• Dataset:
/-- An answer to a thread of another package that waits for one: its package's number of the core stands below 2^13, the port above. -/
def answerAway (core slot v : Nat) : M Unit :=
  if 2 ^ 13 ≤ core then sendFlit (core / 2 ^ 13 - 1) (.response (core % 2 ^ 13) slot 0 (BitVec.ofNat 64 v) false) else pure ()

/-- SPAWN_PACKET_ARRIVAL (03 R55, 13 R234) -/
def execSpawnPacketArrival (k : Nat) (p : SpawnPacket) (s : State) : Out :=
  event (do
    let s ← getS
    let home := s.occupied (tidOf p.fromCore p.fromSlot)
    match (if leaving s p.ctx k then none else (openSlots s k).head?) with
    | some t =>
      joinTask p.tcbKey
      placeThread k t { newThread s k t (Level.ofCode p.level) p.ctx p.cid p.pc with
        tcb := p.tcb, tcbKey := p.tcbKey, sid := p.sid,
        regs := p.args.zipIdx.map fun q => (8 + q.2, { val := q.1, full := true }) }
      if home then plan (Config.transit k p.fromCore) (.spawnReply p.fromCore p.fromSlot true) else answerAway p.fromCore p.fromSlot 1
    | none =>
      if home then plan (Config.transit k p.fromCore) (.spawnReply p.fromCore p.fromSlot false)
      else answerAway p.fromCore p.fromSlot 0) s

/-- SPAWN_REPLY (03 R55): accepted: s31 has the return address and IN is 0; refused: the SPAWN becomes an inline call. -/
def execSpawnReply (k t : Nat) (accepted : Bool) (s : State) : Out :=
  event (do
    let id := tidOf k t
    let th ← getT id
    match th.status with
    | .parked .spawn _ =>
      if accepted then
        emit (.reg id (th.place 31) { val := (th.pc + 4#16).setWidth 64, full := true })
        emit (.pw id (setBit th.pw 19 false))
        thr id fun t => { t with status := .ready, bound := .none }
        emit (.pc id (th.pc + 4#16))
      else thr id fun t => { t with status := .ready, mwaitToken := 2 }
    | _ => pure ()) s

/-! ## Grafts (03 R57, R58, 13 R235) -/

/-- GRAFT (13 R235) -/
def execGraft (a : Code) (x : Bool) (s : State) : Out :=
  instr { srcs := [a] } (do
    check (!(← inIteration) && !(← inFurrow) && (← self).twin.isNone) Cause.nesting
    let va ← readSrc a x
    let (dst, pkg, there) ← targetCore va
    let id ← me
    let k := id / 16
    let pc := (← self).pc + 4#16
    check (levelAllows (← self).level k (dst.getD there)) Cause.illegalOperand
    match dst with
    | some c =>
      if c = k then
        awaitAll
        return .next
      else departGraft c pc
    | none => departRemote pkg there pc) s

/-- The 2-D registers of a thread become undefined (14 R259): every byte a free value of its own. -/
def undefineTiles (id : Nat) : M Unit := do
  let n := (← getS).clock.freeCount
  emit (.clock fun c => { c with freeCount := c.freeCount + 16384 })
  thr id fun t => { t with tiles := [], tileFree := some n }

/-- The undefined registers of an arriving thread (03 R58). -/
def freeRegs (id : Nat) (from_ : Nat) : Nat → M Unit
  | 0 => pure ()
  | n + 1 => do
    emit (.reg id (from_ + n) { val := ← free, full := true })
    freeRegs id from_ n

/-- The thread of a graft packet placed in a slot (03 R58 step 4). The packet carries no icnt (03 R57), which starts at 0 (04 R66; DESIGN CHOICE,
assumption 63). -/
def landGraft (k slot : Nat) (p : GraftPacket) : M Unit := do
  let s ← getS
  let cid := match logicalOf s (dieOf k) p.ctx k with | some n => n | none => p.cid
  let t := { newThread s k slot (Level.ofCode p.level) p.ctx cid p.pc with
    tcb := p.tcb, tcbKey := p.tcbKey, sid := p.sid, uid := p.uid, inh := p.inh, fflags := p.fflags, rm := p.rm, pw := p.pw,
    epc := p.epc, uih := p.uih, ecause := p.ecause, evalue := p.evalue, wlim := p.wlim, xfid := p.xfid,
    regs := regFile p.regs,
    pend := { xc := p.xc } }
  placeThread k slot t
  freeRegs (tidOf k slot) 10 22
  undefineTiles (tidOf k slot)
  count k 16 (p.level = 0)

• Work required: Taking the entries above, print exactly the lines starting at the line with "let pc := (← self).pc + 4#16" and ending at the line with "undefineTiles (tidOf k slot)", both included.

• Output below:
    let pc := (← self).pc + 4#16
    check (levelAllows (← self).level k (dst.getD there)) Cause.illegalOperand
    match dst with
    | some c =>
      if c = k then
        awaitAll
        return .next
      else departGraft c pc
    | none => departRemote pkg there pc) s

/-- The 2-D registers of a thread become undefined (14 R259): every byte a free value of its own. -/
def undefineTiles (id : Nat) : M Unit := do
  let n := (← getS).clock.freeCount
  emit (.clock fun c => { c with freeCount := c.freeCount + 16384 })
  thr id fun t => { t with tiles := [], tileFree := some n }

/-- The undefined registers of an arriving thread (03 R58). -/
def freeRegs (id : Nat) (from_ : Nat) : Nat → M Unit
  | 0 => pure ()
  | n + 1 => do
    emit (.reg id (from_ + n) { val := ← free, full := true })
    freeRegs id from_ n

/-- The thread of a graft packet placed in a slot (03 R58 step 4). The packet carries no icnt (03 R57), which starts at 0 (04 R66; DESIGN CHOICE,
assumption 63). -/
def landGraft (k slot : Nat) (p : GraftPacket) : M Unit := do
  let s ← getS
  let cid := match logicalOf s (dieOf k) p.ctx k with | some n => n | none => p.cid
  let t := { newThread s k slot (Level.ofCode p.level) p.ctx cid p.pc with
    tcb := p.tcb, tcbKey := p.tcbKey, sid := p.sid, uid := p.uid, inh := p.inh, fflags := p.fflags, rm := p.rm, pw := p.pw,
    epc := p.epc, uih := p.uih, ecause := p.ecause, evalue := p.evalue, wlim := p.wlim, xfid := p.xfid,
    regs := regFile p.regs,
    pend := { xc := p.xc } }
  placeThread k slot t
  freeRegs (tidOf k slot) 10 22
  undefineTiles (tidOf k slot)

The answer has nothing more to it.